19 Information Hygiene
There are many ideas that are less “statistical” (e.g., not backed up by studies through academic journals) but that we still feel are probably valuable for doing forecasting. I call these ideas “street fighting” skills to differentiate from “established” knowledge. They are a microcosm of the messiness of the forecasting skill itself. For the next couple of lectures, we will focus on these types of skills.
A long long time ago, people fought each other with sticks and stones. These days, people fight each other with numbers, which, while being less physically harmful, does hurt our understanding of the world in a way sticks and stones do not.1
This lecture focuses on how we reason about the quality of the limited information we obtain, which some people call information hygiene. There are two big reasons that information hygiene is especially important for forecasting:
- Forecasting (at least with our definition) is low-data and high uncertainty. With little data, the quality of the data we do have is critical. We still obviously should care about the information hygiene in high-data regimes, but at least in those situations the additional data gives you more overall information to use.
- While “expertise” is usually associated with knowledge, a very important functional part of expertise is being able to evaluate the quality of information. In our generalist treatment of forecasting (as opposed to, say, a political science course about political forecasting), we are frequently interested in forecasts about very messy real-world phenomena that we do not know very much about, so being good at judging the pieces of knowledge we pick up in an area where we are not experts is very important.
My personal approach is to understand the “lifetime” of a piece of information from the time it is created to the time it is consumed by me.
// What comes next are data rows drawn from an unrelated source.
-- ==== Sys2Proof/Safety.lean ====
section
/-! DEFINITION. The terms claims are stated in: a block that can accept, a run at its end, a run without error, and the
invariants of the error record and of the ports. -/

namespace Sys2Proof.Machine

/-- The block can accept a command: reset since power-on, BUSY clear, RSP empty (20_memory.md R50). -/
def State.Ready (s : State) : Prop := s.initialised = true ∧ s.busy = none ∧ s.rsp = none

/-- The run is quiescent (20_memory.md R54): no further event, BUSY clear, RSP empty. -/
def State.Quiescent (s : State) : Prop := s.pending = [] ∧ s.busy = none ∧ s.rsp = none

/-- The error record is the record of a reserved opcode or empty (10_state.md R23, 41_control_commands.md R106). Before
the first reset nothing is known of it (70_reset_and_hazards.md R204). -/
def State.ErrInv (s : State) : Prop :=
  s.initialised = true →
    (s.err = false → s.errop = 0x00) ∧ (s.err = true → isReserved s.errop = true)

/-- RSP and BUSY are never both in use (10_state.md R24, R25; 20_memory.md R50): a response is pending only while no
UPDATE is in progress. Before the first reset nothing is known of them. -/
def State.PortInv (s : State) : Prop := s.initialised = true → s.busy.isSome = true → s.rsp = none

/-- The bytes an event feeds: those of an UPDATE command (42_update_commands.md R120), else none. -/
def eventFed : HostEvent → List Byte
  | .command w =>
    match decode w with
    | .command i => fedBytes i
    | .reserved _ => []
  | .take => []
  | .reset => []
  | .powerLoss => []

/-- The event sets ACC anew: SEED, reset or a loss of power (10_state.md R20, R21). -/
def eventRestarts : HostEvent → Bool
  | .command w => decide (opField w = 0x01)
  | .take => false
  | .reset => true
  | .powerLoss => true

/-- The event is a STATUS command (41_control_commands.md R105). -/
def eventIsStatus : HostEvent → Bool
  | .command w => decide (opField w = 0x03)
  | .take => false
  | .reset => false
  | .powerLoss => false

/-- A command whose response, if it gives one, the host takes at once (70_reset_and_hazards.md R212). -/
def commandAndTake (i : Instr) : List HostEvent := [.command (encode i), .take]

/-- The command is NOP, READ or STATUS, the three that change neither ACC, ERR nor ERROP (20_memory.md R47). -/
def onlyLooks : Instr → Bool
  | .nop _ => true
  | .seed _ => false
  | .read _ => true
  | .status _ => true
  | .update1 _ => false
  | .update2 _ => false
  | .update3 _ => false
  | .update4 _ => false
  | .update5 _ => false
  | .update6 _ => false
  | .update7 _ => false
  | .update8 _ => false

/-- A response with the DATAPATH field of STATUS, bits 9:8, set to 0 (41_control_commands.md R106). -/
def maskDatapath (v : Word) : Word := v &&& 0xFFFFFCFF

/-- Inputs of an edge at which the host presents `w`, `rst` = 0 (20_memory.md R48). -/
def presenting (w : CmdWord) (rspReady : Bool) : PortIn :=
  { rst := false, cmdValid := true, cmdOp := opField w, cmdData := dataField w, rspReady := rspReady }

/-- Inputs of an edge at which the host does nothing, `rst` = 0. -/
def idleIn : PortIn := { rst := false, cmdValid := false, cmdOp := 0, cmdData := 0, rspReady := false }

/-- A run of `n` steps from `s` to `t`. -/
def Runs (n : Nat) (s t : State) : Prop := Sys2Proof.core.run n s = .next t

/-- A run without error: at its end ERR = 0 (93_implementation_defined.md, row 8). -/
def RunsClean (n : Nat) (s t : State) : Prop := Runs n s t ∧ t.err = false

end Sys2Proof.Machine
end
This process is analogous to how some people like to think about how their food gets to them “from farm to plate.” While the boundaries can be blurry, I like to think about the formation of information as having 3 main phases:
- Creation: At some point, someone who was not me decided to answer a question for themselves, giving birth to a piece of information. How was this done? For example, how did they set up an experiment? What was their methodology? What was their conclusion?
- Transfer: this information then traveled from them to me. Did anything tamper with the information during this process? For example, was the result exaggerated for me or reinterpreted for me when it got to my attention? Furthermore, is it possible that certain results, or even whole experiments, never got to my attention because people didn’t want me to see them?
- Digestion: how did I handle the information when I got it? For example, did I take the information as given? Dismiss it? Believe it more than I “should” have? Why?
Let me give an example of what these phases may look like:
- Creation: Bob gets hired by a climate activist group to prove global cooling exists based on rock data from California. Bob performs a decent experiment, with some statistical test and p-value analysis.
- Transfer: The experiment finished, but the p-value is sad, at 0.14, so Bob fudges some data, and the p-value magically becomes exactly 0.05. Then the study goes to 20 journals and gets rejected by all except for journal 12, which publishes it. Next day The Manhattan Times blasts “Global Cooling Proven Beyond Doubt” citing the study and it’s everywhere on Twitter. Their sworn enemy newspaper, the Chicago Tribute, puts out a counter-article saying “Controversial Global Cooling Paper DESTROYED By Facts and Logic.”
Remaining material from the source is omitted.